Repeat each entry below exactly.

───

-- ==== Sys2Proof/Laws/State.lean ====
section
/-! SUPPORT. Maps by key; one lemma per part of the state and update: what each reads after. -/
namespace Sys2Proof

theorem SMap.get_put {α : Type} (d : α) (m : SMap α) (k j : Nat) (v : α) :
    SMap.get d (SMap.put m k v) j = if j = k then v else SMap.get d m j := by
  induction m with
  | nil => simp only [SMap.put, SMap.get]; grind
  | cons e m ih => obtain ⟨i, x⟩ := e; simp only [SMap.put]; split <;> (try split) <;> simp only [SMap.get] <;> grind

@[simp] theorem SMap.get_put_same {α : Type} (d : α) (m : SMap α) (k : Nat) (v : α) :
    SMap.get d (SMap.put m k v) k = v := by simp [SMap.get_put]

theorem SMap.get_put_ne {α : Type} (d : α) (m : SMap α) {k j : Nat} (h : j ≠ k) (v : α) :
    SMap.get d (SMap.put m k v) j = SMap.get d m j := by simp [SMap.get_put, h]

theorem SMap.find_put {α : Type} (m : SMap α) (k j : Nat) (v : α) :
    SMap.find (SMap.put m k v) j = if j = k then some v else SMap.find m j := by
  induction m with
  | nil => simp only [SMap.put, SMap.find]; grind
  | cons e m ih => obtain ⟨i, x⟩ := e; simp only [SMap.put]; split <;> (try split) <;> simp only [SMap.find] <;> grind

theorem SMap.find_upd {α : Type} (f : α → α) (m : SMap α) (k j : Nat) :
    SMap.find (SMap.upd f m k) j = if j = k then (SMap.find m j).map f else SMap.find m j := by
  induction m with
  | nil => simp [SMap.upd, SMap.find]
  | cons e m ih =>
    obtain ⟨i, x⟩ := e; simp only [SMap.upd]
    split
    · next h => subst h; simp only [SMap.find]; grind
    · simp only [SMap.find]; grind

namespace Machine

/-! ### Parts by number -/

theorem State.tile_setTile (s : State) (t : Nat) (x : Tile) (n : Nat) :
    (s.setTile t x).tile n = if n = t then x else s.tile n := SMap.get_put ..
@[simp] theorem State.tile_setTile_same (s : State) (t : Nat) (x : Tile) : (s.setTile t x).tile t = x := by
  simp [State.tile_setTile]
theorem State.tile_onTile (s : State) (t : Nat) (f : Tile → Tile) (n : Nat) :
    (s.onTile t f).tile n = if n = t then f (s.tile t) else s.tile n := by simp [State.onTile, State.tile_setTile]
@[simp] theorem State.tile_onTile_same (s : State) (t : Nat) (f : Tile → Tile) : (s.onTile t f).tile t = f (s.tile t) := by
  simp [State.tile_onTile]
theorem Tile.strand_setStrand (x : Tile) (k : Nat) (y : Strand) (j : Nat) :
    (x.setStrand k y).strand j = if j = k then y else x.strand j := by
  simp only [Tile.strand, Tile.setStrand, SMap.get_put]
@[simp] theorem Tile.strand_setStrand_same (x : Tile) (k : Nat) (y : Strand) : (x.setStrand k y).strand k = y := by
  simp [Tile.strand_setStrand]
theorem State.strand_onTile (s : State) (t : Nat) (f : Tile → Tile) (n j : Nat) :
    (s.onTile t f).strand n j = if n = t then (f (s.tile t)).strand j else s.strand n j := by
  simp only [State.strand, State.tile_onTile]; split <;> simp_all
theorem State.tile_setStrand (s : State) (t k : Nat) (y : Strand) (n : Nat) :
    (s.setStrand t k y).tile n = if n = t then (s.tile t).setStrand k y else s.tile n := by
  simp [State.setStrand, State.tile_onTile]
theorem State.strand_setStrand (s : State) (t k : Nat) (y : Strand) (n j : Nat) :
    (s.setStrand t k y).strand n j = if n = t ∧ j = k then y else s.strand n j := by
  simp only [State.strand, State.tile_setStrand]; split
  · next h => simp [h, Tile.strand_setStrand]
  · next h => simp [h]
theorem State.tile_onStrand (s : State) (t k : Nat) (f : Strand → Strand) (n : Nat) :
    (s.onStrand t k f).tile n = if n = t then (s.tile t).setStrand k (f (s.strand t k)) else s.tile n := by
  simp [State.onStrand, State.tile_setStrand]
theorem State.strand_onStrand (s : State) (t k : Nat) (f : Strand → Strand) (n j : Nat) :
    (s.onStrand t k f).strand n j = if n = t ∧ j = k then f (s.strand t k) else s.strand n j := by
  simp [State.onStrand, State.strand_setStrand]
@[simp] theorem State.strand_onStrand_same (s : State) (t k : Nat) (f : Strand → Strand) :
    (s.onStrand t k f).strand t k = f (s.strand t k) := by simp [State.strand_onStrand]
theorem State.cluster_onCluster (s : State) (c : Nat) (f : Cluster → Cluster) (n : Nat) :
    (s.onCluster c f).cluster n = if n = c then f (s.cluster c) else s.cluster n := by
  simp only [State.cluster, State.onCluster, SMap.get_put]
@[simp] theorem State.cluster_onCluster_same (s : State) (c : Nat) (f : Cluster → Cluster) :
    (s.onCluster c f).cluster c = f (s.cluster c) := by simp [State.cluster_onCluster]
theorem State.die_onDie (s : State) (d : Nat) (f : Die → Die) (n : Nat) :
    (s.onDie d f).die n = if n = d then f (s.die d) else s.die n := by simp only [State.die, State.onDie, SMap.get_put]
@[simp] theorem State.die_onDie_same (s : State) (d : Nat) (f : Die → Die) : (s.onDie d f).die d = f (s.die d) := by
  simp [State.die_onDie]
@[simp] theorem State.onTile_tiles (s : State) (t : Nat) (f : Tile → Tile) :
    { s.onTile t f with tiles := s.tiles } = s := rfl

───

Answer for the task
-- ==== Sys2Proof/Laws/State.lean ====
section
/-! SUPPORT. Maps by key; one lemma per part of the state and update: what each reads after. -/
namespace Sys2Proof

theorem SMap.get_put {α : Type} (d : α) (m : SMap α) (k j : Nat) (v : α) :
    SMap.get d (SMap.put m k v) j = if j = k then v else SMap.get d m j := by
  induction m with
  | nil => simp only [SMap.put, SMap.get]; grind
  | cons e m ih => obtain ⟨i, x⟩ := e; simp only [SMap.put]; split <;> (try split) <;> simp only [SMap.get] <;> grind

@[simp] theorem SMap.get_put_same {α : Type} (d : α) (m : SMap α) (k : Nat) (v : α) :
    SMap.get d (SMap.put m k v) k = v := by simp [SMap.get_put]

theorem SMap.get_put_ne {α : Type} (d : α) (m : SMap α) {k j : Nat} (h : j ≠ k) (v : α) :
    SMap.get d (SMap.put m k v) j = SMap.get d m j := by simp [SMap.get_put, h]

theorem SMap.find_put {α : Type} (m : SMap α) (k j : Nat) (v : α) :
    SMap.find (SMap.put m k v) j = if j = k then some v else SMap.find m j := by
  induction m with
  | nil => simp only [SMap.put, SMap.find]; grind
  | cons e m ih => obtain ⟨i, x⟩ := e; simp only [SMap.put]; split <;> (try split) <;> simp only [SMap.find] <;> grind

theorem SMap.find_upd {α : Type} (f : α → α) (m : SMap α) (k j : Nat) :
    SMap.find (SMap.upd f m k) j = if j = k then (SMap.find m j).map f else SMap.find m j := by
  induction m with
  | nil => simp [SMap.upd, SMap.find]
  | cons e m ih =>
    obtain ⟨i, x⟩ := e; simp only [SMap.upd]
    split
    · next h => subst h; simp only [SMap.find]; grind
    · simp only [SMap.find]; grind

namespace Machine

/-! ### Parts by number -/

theorem State.tile_setTile (s : State) (t : Nat) (x : Tile) (n : Nat) :
    (s.setTile t x).tile n = if n = t then x else s.tile n := SMap.get_put ..
@[simp] theorem State.tile_setTile_same (s : State) (t : Nat) (x : Tile) : (s.setTile t x).tile t = x := by
  simp [State.tile_setTile]
theorem State.tile_onTile (s : State) (t : Nat) (f : Tile → Tile) (n : Nat) :
    (s.onTile t f).tile n = if n = t then f (s.tile t) else s.tile n := by simp [State.onTile, State.tile_setTile]
@[simp] theorem State.tile_onTile_same (s : State) (t : Nat) (f : Tile → Tile) : (s.onTile t f).tile t = f (s.tile t) := by
  simp [State.tile_onTile]
theorem Tile.strand_setStrand (x : Tile) (k : Nat) (y : Strand) (j : Nat) :
    (x.setStrand k y).strand j = if j = k then y else x.strand j := by
  simp only [Tile.strand, Tile.setStrand, SMap.get_put]
@[simp] theorem Tile.strand_setStrand_same (x : Tile) (k : Nat) (y : Strand) : (x.setStrand k y).strand k = y := by
  simp [Tile.strand_setStrand]
theorem State.strand_onTile (s : State) (t : Nat) (f : Tile → Tile) (n j : Nat) :
    (s.onTile t f).strand n j = if n = t then (f (s.tile t)).strand j else s.strand n j := by
  simp only [State.strand, State.tile_onTile]; split <;> simp_all
theorem State.tile_setStrand (s : State) (t k : Nat) (y : Strand) (n : Nat) :
    (s.setStrand t k y).tile n = if n = t then (s.tile t).setStrand k y else s.tile n := by
  simp [State.setStrand, State.tile_onTile]
theorem State.strand_setStrand (s : State) (t k : Nat) (y : Strand) (n j : Nat) :
    (s.setStrand t k y).strand n j = if n = t ∧ j = k then y else s.strand n j := by
  simp only [State.strand, State.tile_setStrand]; split
  · next h => simp [h, Tile.strand_setStrand]
  · next h => simp [h]
theorem State.tile_onStrand (s : State) (t k : Nat) (f : Strand → Strand) (n : Nat) :
    (s.onStrand t k f).tile n = if n = t then (s.tile t).setStrand k (f (s.strand t k)) else s.tile n := by
  simp [State.onStrand, State.tile_setStrand]
theorem State.strand_onStrand (s : State) (t k : Nat) (f : Strand → Strand) (n j : Nat) :
    (s.onStrand t k f).strand n j = if n = t ∧ j = k then f (s.strand t k) else s.strand n j := by
  simp [State.onStrand, State.strand_setStrand]
@[simp] theorem State.strand_onStrand_same (s : State) (t k : Nat) (f : Strand → Strand) :
    (s.onStrand t k f).strand t k = f (s.strand t k) := by simp [State.strand_onStrand]
theorem State.cluster_onCluster (s : State) (c : Nat) (f : Cluster → Cluster) (n : Nat) :
    (s.onCluster c f).cluster n = if n = c then f (s.cluster c) else s.cluster n := by
  simp only [State.cluster, State.onCluster, SMap.get_put]
@[simp] theorem State.cluster_onCluster_same (s : State) (c : Nat) (f : Cluster → Cluster) :
    (s.onCluster c f).cluster c = f (s.cluster c) := by simp [State.cluster_onCluster]
theorem State.die_onDie (s : State) (d : Nat) (f : Die → Die) (n : Nat) :
    (s.onDie d f).die n = if n = d then f (s.die d) else s.die n := by simp only [State.die, State.onDie, SMap.get_put]
@[simp] theorem State.die_onDie_same (s : State) (d : Nat) (f : Die → Die) : (s.onDie d f).die d = f (s.die d) := by
  simp [State.die_onDie]
@[simp] theorem State.onTile_tiles (s : State) (t : Nat) (f : Tile → Tile) :
    { s.onTile t f with tiles := s.tiles } = s := rfl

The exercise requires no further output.